··· MATERIALS PROVIDED

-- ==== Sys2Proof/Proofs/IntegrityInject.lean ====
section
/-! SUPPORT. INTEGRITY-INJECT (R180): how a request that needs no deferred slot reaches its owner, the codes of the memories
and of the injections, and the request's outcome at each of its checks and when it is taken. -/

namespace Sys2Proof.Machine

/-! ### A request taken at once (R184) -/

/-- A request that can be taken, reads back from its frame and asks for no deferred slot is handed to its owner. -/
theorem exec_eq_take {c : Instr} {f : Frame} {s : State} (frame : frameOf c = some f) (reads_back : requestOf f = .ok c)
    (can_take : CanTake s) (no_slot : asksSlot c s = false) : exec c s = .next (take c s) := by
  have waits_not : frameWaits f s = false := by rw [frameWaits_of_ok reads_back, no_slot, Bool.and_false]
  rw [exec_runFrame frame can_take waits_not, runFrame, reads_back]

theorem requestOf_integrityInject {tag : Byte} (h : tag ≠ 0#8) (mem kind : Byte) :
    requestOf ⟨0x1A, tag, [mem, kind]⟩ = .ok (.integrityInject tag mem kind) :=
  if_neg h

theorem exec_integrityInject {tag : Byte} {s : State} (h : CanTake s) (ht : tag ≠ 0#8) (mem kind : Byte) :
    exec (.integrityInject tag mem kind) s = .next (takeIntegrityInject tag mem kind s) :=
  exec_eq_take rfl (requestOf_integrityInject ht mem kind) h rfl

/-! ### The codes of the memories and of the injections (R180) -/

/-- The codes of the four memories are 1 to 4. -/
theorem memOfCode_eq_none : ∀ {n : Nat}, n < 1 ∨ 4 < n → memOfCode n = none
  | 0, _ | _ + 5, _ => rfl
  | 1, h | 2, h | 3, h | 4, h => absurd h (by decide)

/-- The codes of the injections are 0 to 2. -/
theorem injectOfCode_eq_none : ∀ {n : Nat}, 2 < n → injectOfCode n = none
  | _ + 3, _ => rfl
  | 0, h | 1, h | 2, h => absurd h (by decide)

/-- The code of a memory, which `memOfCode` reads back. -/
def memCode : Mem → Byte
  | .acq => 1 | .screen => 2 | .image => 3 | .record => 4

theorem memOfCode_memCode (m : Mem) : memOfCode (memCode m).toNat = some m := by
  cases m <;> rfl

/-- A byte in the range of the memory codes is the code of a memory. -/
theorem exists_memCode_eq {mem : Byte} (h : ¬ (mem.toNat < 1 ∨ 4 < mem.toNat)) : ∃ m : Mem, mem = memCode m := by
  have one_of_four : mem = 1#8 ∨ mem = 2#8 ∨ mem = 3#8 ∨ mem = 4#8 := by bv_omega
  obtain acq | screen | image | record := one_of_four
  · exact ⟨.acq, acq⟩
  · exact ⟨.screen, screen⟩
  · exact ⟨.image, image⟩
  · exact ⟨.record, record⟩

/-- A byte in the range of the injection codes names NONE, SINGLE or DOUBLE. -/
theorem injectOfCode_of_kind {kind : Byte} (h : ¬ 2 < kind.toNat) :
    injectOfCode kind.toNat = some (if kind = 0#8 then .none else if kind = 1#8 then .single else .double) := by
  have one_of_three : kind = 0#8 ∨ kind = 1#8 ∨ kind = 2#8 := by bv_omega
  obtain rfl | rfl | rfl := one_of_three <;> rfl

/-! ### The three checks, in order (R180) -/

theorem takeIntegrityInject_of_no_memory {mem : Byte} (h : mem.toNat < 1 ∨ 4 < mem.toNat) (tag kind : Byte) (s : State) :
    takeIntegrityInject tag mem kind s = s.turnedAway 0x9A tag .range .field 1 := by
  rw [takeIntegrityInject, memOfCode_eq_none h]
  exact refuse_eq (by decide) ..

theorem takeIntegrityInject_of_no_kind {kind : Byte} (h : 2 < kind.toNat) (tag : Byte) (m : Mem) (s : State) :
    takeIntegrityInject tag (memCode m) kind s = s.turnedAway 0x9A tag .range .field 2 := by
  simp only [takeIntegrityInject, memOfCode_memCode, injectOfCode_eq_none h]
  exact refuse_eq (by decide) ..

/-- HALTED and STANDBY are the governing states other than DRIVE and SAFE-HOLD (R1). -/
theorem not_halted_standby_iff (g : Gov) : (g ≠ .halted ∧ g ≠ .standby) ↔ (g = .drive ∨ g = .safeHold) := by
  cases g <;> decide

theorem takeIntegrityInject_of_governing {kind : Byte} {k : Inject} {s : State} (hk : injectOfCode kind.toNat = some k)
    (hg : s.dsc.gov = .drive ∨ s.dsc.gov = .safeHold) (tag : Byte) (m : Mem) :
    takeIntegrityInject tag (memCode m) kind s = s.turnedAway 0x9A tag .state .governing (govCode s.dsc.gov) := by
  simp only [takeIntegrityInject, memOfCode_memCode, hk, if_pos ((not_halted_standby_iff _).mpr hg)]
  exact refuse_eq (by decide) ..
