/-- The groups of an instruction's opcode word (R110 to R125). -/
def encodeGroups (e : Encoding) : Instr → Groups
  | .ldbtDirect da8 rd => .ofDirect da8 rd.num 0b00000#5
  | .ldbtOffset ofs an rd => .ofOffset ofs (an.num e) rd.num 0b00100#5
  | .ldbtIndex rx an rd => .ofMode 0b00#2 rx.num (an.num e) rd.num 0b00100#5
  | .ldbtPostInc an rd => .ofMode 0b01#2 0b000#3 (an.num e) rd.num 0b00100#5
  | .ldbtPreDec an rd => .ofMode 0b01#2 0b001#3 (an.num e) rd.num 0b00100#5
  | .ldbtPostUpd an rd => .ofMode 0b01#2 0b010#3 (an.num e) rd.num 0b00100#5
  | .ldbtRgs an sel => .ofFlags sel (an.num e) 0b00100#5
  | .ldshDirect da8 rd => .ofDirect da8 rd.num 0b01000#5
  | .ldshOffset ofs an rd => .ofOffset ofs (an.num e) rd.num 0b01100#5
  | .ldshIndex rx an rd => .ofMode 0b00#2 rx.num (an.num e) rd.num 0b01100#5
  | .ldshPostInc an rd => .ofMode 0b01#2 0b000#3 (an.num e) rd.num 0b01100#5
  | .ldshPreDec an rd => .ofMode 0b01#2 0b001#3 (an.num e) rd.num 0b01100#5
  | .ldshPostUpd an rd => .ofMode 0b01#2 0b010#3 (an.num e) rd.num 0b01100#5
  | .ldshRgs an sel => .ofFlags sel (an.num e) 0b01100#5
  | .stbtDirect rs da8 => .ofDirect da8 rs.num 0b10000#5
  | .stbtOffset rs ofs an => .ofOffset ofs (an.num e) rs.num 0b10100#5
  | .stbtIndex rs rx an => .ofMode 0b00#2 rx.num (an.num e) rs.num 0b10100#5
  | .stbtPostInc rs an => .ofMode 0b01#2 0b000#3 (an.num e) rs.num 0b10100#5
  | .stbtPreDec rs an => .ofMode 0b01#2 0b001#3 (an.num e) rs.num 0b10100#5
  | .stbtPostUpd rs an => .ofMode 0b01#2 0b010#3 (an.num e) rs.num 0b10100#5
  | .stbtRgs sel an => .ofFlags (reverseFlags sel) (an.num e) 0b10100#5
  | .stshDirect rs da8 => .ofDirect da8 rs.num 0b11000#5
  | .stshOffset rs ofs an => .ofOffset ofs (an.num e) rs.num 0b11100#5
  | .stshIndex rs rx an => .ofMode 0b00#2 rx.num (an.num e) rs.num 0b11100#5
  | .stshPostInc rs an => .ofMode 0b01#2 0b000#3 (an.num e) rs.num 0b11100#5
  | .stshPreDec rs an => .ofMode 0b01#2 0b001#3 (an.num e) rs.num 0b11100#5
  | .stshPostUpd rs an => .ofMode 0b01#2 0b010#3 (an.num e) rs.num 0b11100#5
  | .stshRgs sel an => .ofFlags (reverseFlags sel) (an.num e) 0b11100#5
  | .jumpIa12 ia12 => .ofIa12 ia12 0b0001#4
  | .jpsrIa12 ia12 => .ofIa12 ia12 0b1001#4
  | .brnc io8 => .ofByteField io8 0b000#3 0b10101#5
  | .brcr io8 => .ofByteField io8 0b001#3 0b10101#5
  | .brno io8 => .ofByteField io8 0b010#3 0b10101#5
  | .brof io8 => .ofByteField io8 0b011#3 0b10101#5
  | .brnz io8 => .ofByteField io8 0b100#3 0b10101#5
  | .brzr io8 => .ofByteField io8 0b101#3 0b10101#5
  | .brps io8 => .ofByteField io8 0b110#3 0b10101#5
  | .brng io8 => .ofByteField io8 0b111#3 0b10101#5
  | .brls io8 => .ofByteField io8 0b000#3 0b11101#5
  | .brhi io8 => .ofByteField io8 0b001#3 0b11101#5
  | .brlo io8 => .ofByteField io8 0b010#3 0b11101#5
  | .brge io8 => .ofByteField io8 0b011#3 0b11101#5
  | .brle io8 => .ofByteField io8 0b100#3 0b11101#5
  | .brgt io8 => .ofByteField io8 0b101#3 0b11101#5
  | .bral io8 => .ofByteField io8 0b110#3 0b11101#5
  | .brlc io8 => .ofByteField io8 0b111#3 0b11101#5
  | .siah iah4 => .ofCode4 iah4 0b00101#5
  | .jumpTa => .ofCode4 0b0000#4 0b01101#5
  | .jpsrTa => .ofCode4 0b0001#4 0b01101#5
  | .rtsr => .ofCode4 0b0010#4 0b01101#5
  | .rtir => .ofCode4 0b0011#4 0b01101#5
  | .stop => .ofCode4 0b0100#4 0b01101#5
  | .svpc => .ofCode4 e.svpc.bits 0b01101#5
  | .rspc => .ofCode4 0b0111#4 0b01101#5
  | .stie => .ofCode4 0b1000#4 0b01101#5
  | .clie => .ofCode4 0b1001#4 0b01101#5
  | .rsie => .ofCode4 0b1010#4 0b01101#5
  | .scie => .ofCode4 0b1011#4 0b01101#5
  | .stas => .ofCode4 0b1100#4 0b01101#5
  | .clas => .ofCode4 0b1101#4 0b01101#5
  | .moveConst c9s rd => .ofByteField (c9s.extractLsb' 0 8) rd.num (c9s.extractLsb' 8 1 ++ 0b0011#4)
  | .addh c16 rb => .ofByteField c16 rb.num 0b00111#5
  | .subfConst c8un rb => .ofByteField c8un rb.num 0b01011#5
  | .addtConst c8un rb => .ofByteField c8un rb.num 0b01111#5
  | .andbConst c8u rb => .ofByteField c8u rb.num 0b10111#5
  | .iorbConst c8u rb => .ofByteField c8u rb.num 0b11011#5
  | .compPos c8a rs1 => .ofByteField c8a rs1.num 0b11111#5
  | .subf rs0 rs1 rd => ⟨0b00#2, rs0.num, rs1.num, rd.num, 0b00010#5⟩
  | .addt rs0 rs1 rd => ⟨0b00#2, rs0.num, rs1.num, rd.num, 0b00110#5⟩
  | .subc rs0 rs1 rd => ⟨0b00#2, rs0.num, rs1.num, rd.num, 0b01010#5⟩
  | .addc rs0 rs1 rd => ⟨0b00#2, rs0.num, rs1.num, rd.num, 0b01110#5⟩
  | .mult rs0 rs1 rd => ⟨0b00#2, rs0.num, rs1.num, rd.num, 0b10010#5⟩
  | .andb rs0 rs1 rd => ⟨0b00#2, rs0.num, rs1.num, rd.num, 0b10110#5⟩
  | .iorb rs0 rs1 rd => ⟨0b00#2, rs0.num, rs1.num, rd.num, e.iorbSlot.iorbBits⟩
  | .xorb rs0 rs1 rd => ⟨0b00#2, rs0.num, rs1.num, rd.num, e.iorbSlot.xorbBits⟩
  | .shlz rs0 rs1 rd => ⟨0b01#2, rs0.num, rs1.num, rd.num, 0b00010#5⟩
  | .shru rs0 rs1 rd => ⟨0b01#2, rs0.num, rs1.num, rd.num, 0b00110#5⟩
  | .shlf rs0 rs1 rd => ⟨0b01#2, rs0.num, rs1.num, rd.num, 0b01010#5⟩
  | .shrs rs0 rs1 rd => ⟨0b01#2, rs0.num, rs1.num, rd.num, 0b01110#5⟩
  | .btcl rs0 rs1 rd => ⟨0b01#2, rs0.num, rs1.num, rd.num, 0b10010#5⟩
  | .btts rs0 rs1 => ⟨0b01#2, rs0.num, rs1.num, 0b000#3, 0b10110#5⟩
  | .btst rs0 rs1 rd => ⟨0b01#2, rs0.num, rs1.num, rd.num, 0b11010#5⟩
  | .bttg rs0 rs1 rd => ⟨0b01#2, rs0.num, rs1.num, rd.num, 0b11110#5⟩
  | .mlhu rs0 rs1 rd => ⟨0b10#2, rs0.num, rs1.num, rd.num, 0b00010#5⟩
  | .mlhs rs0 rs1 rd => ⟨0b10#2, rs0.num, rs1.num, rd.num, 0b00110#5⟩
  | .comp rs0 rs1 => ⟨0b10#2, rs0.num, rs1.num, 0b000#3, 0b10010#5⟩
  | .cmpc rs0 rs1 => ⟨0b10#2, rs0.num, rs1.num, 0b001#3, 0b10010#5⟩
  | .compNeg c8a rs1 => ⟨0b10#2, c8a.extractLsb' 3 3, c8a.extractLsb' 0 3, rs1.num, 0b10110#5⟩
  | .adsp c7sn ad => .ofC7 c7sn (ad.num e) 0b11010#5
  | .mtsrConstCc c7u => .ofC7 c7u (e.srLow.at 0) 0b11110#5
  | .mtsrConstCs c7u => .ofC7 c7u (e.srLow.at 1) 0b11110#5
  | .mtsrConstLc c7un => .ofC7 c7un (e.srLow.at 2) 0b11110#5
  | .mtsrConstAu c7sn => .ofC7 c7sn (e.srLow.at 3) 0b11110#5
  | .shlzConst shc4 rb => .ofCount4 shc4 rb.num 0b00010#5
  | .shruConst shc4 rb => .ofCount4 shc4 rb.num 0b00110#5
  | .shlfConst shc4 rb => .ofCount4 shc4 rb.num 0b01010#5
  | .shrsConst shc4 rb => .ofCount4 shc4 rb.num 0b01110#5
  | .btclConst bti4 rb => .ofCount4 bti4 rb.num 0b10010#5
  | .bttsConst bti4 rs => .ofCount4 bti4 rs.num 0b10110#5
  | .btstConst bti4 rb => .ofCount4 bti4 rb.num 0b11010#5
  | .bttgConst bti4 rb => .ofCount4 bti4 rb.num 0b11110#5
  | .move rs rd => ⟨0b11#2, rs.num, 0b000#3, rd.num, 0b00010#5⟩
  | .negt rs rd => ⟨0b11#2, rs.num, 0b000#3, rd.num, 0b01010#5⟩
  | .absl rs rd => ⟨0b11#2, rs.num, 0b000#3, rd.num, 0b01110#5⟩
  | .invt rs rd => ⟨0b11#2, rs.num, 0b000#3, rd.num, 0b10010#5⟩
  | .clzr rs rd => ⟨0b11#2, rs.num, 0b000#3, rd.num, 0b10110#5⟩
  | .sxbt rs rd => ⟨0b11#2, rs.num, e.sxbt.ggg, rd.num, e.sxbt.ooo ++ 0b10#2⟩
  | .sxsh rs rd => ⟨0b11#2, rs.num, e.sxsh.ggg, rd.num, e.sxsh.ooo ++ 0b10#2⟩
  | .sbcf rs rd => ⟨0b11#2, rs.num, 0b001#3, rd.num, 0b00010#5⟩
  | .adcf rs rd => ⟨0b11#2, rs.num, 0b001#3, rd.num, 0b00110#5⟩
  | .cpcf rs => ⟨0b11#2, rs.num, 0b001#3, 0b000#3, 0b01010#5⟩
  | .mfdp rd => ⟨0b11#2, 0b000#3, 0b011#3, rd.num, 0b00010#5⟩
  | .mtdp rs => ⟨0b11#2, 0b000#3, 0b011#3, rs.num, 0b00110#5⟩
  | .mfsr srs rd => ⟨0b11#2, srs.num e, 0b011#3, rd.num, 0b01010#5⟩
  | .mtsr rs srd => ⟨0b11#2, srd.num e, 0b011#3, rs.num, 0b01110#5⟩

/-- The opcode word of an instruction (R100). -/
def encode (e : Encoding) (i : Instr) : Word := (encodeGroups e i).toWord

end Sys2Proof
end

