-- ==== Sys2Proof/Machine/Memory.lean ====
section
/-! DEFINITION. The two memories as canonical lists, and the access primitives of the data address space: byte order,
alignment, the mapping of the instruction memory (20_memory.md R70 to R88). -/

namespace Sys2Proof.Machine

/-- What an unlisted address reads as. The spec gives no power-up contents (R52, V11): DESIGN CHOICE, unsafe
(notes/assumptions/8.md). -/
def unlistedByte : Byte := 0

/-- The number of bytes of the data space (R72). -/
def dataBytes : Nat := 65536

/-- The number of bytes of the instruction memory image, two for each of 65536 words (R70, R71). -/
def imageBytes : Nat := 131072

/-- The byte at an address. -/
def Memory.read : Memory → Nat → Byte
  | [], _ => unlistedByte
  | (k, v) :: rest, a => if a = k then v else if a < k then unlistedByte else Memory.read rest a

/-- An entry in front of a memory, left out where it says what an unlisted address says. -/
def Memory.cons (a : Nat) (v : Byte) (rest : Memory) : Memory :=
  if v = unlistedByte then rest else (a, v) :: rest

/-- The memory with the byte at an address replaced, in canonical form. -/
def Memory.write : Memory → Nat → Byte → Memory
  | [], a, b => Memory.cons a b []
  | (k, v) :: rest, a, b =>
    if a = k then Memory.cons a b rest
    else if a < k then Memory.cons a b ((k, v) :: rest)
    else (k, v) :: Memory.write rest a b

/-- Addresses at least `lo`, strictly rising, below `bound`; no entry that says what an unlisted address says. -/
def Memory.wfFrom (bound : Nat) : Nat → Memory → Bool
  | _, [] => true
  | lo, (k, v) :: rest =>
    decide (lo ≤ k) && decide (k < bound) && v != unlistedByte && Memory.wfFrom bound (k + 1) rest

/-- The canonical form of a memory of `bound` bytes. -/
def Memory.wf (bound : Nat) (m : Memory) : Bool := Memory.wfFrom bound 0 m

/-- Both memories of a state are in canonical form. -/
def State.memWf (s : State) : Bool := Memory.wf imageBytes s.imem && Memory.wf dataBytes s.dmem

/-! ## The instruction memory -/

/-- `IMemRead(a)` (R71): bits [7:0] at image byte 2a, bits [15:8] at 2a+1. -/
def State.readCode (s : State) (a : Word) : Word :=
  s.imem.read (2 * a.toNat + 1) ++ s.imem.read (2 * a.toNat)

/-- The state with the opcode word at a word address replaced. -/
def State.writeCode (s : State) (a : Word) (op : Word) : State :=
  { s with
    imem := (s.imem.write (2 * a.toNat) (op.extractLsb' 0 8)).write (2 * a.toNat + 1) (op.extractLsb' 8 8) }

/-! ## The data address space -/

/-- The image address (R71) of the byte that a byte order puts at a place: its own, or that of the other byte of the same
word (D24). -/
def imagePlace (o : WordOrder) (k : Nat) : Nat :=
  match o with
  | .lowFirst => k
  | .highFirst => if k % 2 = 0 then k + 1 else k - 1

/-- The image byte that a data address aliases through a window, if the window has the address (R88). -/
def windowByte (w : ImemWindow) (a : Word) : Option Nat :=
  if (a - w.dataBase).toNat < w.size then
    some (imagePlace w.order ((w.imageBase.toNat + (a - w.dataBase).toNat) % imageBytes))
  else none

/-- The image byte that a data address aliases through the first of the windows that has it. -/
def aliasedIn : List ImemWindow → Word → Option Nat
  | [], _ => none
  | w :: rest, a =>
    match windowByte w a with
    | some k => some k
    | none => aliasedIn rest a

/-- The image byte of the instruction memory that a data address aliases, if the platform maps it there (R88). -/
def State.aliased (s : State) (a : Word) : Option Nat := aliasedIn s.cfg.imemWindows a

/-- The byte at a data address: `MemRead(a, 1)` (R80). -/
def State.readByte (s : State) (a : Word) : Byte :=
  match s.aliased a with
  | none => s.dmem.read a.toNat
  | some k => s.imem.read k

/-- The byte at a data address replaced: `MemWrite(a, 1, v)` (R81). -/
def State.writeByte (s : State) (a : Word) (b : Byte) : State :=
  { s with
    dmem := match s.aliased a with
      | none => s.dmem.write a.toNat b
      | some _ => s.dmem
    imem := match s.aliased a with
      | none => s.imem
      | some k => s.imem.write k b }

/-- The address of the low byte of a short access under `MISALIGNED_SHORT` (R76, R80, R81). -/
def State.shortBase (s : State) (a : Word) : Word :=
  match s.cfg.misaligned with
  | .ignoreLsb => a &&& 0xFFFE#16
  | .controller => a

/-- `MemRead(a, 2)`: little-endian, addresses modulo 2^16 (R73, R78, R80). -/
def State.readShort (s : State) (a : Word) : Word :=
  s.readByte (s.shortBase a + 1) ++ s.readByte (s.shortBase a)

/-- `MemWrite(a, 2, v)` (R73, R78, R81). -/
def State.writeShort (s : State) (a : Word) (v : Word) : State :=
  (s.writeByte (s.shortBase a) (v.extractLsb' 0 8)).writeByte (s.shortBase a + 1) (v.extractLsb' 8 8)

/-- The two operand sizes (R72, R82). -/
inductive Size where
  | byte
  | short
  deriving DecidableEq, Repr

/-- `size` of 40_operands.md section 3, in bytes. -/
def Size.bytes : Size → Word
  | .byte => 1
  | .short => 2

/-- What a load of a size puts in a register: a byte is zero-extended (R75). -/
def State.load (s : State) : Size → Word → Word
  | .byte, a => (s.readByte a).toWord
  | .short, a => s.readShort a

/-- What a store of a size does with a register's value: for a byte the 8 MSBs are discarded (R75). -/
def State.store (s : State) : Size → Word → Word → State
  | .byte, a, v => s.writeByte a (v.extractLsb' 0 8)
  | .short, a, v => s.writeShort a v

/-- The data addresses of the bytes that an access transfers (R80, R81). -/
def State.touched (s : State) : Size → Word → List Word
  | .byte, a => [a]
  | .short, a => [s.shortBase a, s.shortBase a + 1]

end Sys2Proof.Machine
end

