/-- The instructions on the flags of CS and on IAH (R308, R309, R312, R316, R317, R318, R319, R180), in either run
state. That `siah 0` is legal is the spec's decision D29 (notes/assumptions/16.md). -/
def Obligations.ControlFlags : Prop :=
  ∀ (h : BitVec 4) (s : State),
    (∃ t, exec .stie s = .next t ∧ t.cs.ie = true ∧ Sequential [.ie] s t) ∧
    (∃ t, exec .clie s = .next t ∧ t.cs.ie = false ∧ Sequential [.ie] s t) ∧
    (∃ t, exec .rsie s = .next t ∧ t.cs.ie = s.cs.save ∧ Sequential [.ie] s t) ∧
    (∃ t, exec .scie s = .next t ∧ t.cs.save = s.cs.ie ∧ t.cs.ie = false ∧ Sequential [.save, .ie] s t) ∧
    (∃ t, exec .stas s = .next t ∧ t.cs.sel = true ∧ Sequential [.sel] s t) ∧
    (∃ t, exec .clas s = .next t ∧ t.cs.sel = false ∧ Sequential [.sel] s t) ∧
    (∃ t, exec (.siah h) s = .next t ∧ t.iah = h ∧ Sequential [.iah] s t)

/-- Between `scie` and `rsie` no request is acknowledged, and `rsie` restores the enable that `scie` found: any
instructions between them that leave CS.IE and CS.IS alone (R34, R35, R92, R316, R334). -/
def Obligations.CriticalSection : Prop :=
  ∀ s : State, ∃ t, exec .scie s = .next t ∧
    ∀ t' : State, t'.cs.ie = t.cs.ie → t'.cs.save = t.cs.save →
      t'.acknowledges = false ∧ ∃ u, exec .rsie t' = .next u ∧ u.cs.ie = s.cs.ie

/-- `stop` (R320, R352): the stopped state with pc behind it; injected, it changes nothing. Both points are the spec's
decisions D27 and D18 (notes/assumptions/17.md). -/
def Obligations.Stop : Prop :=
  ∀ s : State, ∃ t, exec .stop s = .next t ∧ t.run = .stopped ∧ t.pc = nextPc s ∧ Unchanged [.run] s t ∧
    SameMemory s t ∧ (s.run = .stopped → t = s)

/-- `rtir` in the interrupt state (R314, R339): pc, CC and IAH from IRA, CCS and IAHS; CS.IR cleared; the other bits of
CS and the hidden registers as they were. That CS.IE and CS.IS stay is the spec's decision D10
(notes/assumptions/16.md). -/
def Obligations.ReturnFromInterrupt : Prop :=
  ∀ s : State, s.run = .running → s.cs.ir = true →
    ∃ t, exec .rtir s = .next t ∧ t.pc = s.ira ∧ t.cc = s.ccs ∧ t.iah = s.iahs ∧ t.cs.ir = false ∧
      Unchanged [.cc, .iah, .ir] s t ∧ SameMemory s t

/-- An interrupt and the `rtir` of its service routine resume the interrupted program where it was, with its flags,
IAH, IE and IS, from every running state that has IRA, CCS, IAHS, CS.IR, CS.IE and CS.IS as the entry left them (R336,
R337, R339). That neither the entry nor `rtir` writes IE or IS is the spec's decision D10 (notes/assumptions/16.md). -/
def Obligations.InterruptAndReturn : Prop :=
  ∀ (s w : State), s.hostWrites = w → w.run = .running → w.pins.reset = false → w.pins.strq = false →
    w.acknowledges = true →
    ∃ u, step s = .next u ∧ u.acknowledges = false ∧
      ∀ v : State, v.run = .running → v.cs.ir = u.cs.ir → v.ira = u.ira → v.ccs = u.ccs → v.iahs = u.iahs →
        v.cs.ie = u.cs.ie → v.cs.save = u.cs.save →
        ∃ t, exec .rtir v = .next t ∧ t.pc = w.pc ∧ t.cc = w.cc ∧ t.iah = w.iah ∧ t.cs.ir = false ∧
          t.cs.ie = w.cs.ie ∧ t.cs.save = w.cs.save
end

······

■ WHAT IS NEEDED
Write out the records exactly, starting at the first line and stopping after the line that contains "once (R184) -/".

■ REPLY TO THE TASK
-- ==== Sys2Proof/Proofs/IntegrityInject.lean ====
section
/-! SUPPORT. INTEGRITY-INJECT (R180): how a request that needs no deferred slot reaches its owner, the codes of the memories
and of the injections, and the request's outcome at each of its checks and when it is taken. -/

namespace Sys2Proof.Machine

/-! ### A request taken at once (R184) -/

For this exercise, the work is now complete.